When you reach the line with "def trigOne : Nat := 2 ^ 400" in the listing below, transcribe it and each line after it up to and including the line with "to BF16. -/", exactly and with nothing else.

######

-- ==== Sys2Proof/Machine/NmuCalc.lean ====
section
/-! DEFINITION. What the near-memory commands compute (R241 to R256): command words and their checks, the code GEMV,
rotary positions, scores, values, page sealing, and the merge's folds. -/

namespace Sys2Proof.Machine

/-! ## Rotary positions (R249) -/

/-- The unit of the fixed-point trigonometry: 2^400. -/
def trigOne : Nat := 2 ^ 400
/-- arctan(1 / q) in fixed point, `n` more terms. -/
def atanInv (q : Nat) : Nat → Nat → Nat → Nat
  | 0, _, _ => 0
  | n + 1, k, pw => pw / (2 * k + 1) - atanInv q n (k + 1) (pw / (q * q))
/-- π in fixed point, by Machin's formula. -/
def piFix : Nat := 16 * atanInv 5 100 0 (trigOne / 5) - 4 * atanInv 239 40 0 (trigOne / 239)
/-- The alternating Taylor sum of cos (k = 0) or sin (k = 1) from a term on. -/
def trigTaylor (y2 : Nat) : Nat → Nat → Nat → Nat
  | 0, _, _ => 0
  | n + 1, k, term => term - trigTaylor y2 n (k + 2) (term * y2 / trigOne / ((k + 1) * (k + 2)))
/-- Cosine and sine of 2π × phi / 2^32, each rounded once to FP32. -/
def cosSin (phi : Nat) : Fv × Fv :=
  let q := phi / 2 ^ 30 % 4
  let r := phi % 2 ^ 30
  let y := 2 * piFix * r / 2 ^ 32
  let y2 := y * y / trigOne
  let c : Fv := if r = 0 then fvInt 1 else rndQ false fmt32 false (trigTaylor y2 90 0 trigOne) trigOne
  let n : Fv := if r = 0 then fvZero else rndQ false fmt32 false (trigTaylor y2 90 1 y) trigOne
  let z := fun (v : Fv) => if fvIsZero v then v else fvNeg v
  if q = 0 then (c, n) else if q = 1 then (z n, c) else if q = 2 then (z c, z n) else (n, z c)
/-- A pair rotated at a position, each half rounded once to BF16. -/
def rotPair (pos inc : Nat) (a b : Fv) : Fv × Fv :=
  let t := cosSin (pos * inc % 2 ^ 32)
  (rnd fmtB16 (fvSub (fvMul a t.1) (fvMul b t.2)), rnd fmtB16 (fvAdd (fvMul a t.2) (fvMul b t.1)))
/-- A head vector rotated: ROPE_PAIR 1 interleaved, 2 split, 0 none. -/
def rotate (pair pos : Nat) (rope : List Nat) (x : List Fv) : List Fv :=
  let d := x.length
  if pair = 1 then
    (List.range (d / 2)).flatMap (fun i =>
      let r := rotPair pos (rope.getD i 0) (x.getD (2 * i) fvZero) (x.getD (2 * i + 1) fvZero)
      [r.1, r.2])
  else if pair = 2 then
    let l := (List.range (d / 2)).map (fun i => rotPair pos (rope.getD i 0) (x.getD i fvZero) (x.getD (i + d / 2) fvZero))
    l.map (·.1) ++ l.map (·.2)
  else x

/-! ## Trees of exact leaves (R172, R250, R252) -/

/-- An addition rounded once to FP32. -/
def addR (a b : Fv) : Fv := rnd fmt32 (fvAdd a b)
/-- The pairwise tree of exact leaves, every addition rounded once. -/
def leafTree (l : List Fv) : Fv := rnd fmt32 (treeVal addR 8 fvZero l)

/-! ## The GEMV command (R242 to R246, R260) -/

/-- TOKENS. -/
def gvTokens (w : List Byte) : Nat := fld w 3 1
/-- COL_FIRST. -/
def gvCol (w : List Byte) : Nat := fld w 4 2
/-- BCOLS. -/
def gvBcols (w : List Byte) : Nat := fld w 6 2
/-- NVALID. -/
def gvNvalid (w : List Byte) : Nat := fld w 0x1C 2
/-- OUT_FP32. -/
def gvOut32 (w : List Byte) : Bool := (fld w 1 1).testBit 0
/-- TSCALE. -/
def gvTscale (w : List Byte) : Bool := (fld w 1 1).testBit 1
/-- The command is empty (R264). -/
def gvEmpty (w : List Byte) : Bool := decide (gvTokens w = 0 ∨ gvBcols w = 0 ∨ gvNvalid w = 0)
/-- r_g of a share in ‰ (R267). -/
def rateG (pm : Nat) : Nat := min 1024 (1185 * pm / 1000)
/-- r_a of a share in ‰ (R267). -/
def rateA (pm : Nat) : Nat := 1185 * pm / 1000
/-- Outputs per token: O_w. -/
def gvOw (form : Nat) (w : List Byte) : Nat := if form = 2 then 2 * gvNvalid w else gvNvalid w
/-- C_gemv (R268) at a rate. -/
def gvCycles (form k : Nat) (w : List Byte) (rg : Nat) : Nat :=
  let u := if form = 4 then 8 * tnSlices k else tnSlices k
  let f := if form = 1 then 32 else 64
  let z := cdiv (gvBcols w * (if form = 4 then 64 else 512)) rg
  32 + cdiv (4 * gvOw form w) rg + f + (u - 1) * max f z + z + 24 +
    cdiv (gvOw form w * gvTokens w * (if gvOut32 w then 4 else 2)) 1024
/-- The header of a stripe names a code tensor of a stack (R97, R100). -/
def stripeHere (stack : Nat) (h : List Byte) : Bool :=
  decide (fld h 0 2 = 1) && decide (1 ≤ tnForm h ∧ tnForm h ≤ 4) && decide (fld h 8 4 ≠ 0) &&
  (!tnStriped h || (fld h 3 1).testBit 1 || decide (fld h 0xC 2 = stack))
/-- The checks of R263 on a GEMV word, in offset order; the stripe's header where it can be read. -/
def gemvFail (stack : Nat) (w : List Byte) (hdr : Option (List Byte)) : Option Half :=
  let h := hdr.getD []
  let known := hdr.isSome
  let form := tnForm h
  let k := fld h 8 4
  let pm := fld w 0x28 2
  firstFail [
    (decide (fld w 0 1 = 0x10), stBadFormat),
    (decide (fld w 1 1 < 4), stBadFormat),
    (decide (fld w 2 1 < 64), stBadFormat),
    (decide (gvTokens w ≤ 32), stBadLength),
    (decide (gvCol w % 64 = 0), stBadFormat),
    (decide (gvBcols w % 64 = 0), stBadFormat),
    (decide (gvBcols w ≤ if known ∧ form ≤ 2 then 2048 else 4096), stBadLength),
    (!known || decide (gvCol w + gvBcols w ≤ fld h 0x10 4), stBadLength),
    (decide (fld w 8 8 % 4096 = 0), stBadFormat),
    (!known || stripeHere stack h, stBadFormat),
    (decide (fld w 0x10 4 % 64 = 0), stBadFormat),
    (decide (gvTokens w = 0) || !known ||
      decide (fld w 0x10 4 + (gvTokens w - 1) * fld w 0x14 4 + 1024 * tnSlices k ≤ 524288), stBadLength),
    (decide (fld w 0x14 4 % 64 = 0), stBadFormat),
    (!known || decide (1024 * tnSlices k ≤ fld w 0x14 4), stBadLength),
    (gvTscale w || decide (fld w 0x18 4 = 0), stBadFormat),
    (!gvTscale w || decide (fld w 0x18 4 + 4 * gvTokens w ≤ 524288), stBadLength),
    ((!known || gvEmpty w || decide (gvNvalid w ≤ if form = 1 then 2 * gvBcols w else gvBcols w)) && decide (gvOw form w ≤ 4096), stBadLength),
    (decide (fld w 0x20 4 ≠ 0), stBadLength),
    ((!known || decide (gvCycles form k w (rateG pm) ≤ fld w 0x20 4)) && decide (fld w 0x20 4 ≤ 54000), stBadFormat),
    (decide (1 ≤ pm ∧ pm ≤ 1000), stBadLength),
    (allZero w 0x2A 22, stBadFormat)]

######

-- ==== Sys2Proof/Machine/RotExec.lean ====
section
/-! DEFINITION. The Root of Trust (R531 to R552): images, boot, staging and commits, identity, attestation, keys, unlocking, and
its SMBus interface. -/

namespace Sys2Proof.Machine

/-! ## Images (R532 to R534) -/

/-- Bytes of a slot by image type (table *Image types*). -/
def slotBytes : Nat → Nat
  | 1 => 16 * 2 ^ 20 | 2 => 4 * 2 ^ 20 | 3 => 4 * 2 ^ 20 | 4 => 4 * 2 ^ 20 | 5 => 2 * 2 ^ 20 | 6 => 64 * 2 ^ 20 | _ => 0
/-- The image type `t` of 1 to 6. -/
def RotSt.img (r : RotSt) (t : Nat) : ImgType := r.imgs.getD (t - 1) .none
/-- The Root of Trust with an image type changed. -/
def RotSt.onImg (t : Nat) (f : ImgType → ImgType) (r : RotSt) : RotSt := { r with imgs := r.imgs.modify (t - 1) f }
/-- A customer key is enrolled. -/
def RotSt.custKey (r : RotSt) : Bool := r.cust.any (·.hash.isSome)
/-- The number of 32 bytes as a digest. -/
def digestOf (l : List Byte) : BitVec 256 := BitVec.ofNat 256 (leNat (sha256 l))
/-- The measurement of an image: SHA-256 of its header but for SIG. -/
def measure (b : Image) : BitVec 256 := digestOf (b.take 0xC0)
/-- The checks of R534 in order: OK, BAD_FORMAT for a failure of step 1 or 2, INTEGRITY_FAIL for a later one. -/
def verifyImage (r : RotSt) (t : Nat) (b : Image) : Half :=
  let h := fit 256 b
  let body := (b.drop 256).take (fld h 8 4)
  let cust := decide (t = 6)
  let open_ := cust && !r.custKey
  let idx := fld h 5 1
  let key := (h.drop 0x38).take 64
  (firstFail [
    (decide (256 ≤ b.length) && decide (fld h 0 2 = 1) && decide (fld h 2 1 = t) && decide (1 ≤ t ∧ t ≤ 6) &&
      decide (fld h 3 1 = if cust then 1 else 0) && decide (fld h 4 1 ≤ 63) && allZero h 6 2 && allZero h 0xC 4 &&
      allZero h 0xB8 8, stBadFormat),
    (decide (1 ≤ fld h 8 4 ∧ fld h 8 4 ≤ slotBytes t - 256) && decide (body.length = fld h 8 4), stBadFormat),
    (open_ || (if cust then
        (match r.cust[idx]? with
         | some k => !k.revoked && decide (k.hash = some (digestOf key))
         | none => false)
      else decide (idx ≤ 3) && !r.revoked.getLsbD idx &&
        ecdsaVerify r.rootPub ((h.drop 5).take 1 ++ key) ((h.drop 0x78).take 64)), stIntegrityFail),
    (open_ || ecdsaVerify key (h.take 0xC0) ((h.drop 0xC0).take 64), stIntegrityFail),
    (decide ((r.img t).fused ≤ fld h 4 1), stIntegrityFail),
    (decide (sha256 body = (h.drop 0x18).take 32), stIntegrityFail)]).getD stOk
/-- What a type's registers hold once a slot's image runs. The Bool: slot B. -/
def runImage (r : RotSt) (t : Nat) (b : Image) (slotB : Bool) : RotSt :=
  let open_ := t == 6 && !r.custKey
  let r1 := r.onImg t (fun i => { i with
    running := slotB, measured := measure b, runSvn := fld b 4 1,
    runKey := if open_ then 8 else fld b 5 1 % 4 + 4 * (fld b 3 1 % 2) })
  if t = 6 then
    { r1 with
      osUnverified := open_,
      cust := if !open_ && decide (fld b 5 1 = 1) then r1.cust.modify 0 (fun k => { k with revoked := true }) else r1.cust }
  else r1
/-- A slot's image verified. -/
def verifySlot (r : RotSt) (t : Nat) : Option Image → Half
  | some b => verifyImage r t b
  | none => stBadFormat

######

§ Answer to the problem:
def trigOne : Nat := 2 ^ 400
/-- arctan(1 / q) in fixed point, `n` more terms. -/
def atanInv (q : Nat) : Nat → Nat → Nat → Nat
  | 0, _, _ => 0
  | n + 1, k, pw => pw / (2 * k + 1) - atanInv q n (k + 1) (pw / (q * q))
/-- π in fixed point, by Machin's formula. -/
def piFix : Nat := 16 * atanInv 5 100 0 (trigOne / 5) - 4 * atanInv 239 40 0 (trigOne / 239)
/-- The alternating Taylor sum of cos (k = 0) or sin (k = 1) from a term on. -/
def trigTaylor (y2 : Nat) : Nat → Nat → Nat → Nat
  | 0, _, _ => 0
  | n + 1, k, term => term - trigTaylor y2 n (k + 2) (term * y2 / trigOne / ((k + 1) * (k + 2)))
/-- Cosine and sine of 2π × phi / 2^32, each rounded once to FP32. -/
def cosSin (phi : Nat) : Fv × Fv :=
  let q := phi / 2 ^ 30 % 4
  let r := phi % 2 ^ 30
  let y := 2 * piFix * r / 2 ^ 32
  let y2 := y * y / trigOne
  let c : Fv := if r = 0 then fvInt 1 else rndQ false fmt32 false (trigTaylor y2 90 0 trigOne) trigOne
  let n : Fv := if r = 0 then fvZero else rndQ false fmt32 false (trigTaylor y2 90 1 y) trigOne
  let z := fun (v : Fv) => if fvIsZero v then v else fvNeg v
  if q = 0 then (c, n) else if q = 1 then (z n, c) else if q = 2 then (z c, z n) else (n, z c)
/-- A pair rotated at a position, each half rounded once to BF16. -/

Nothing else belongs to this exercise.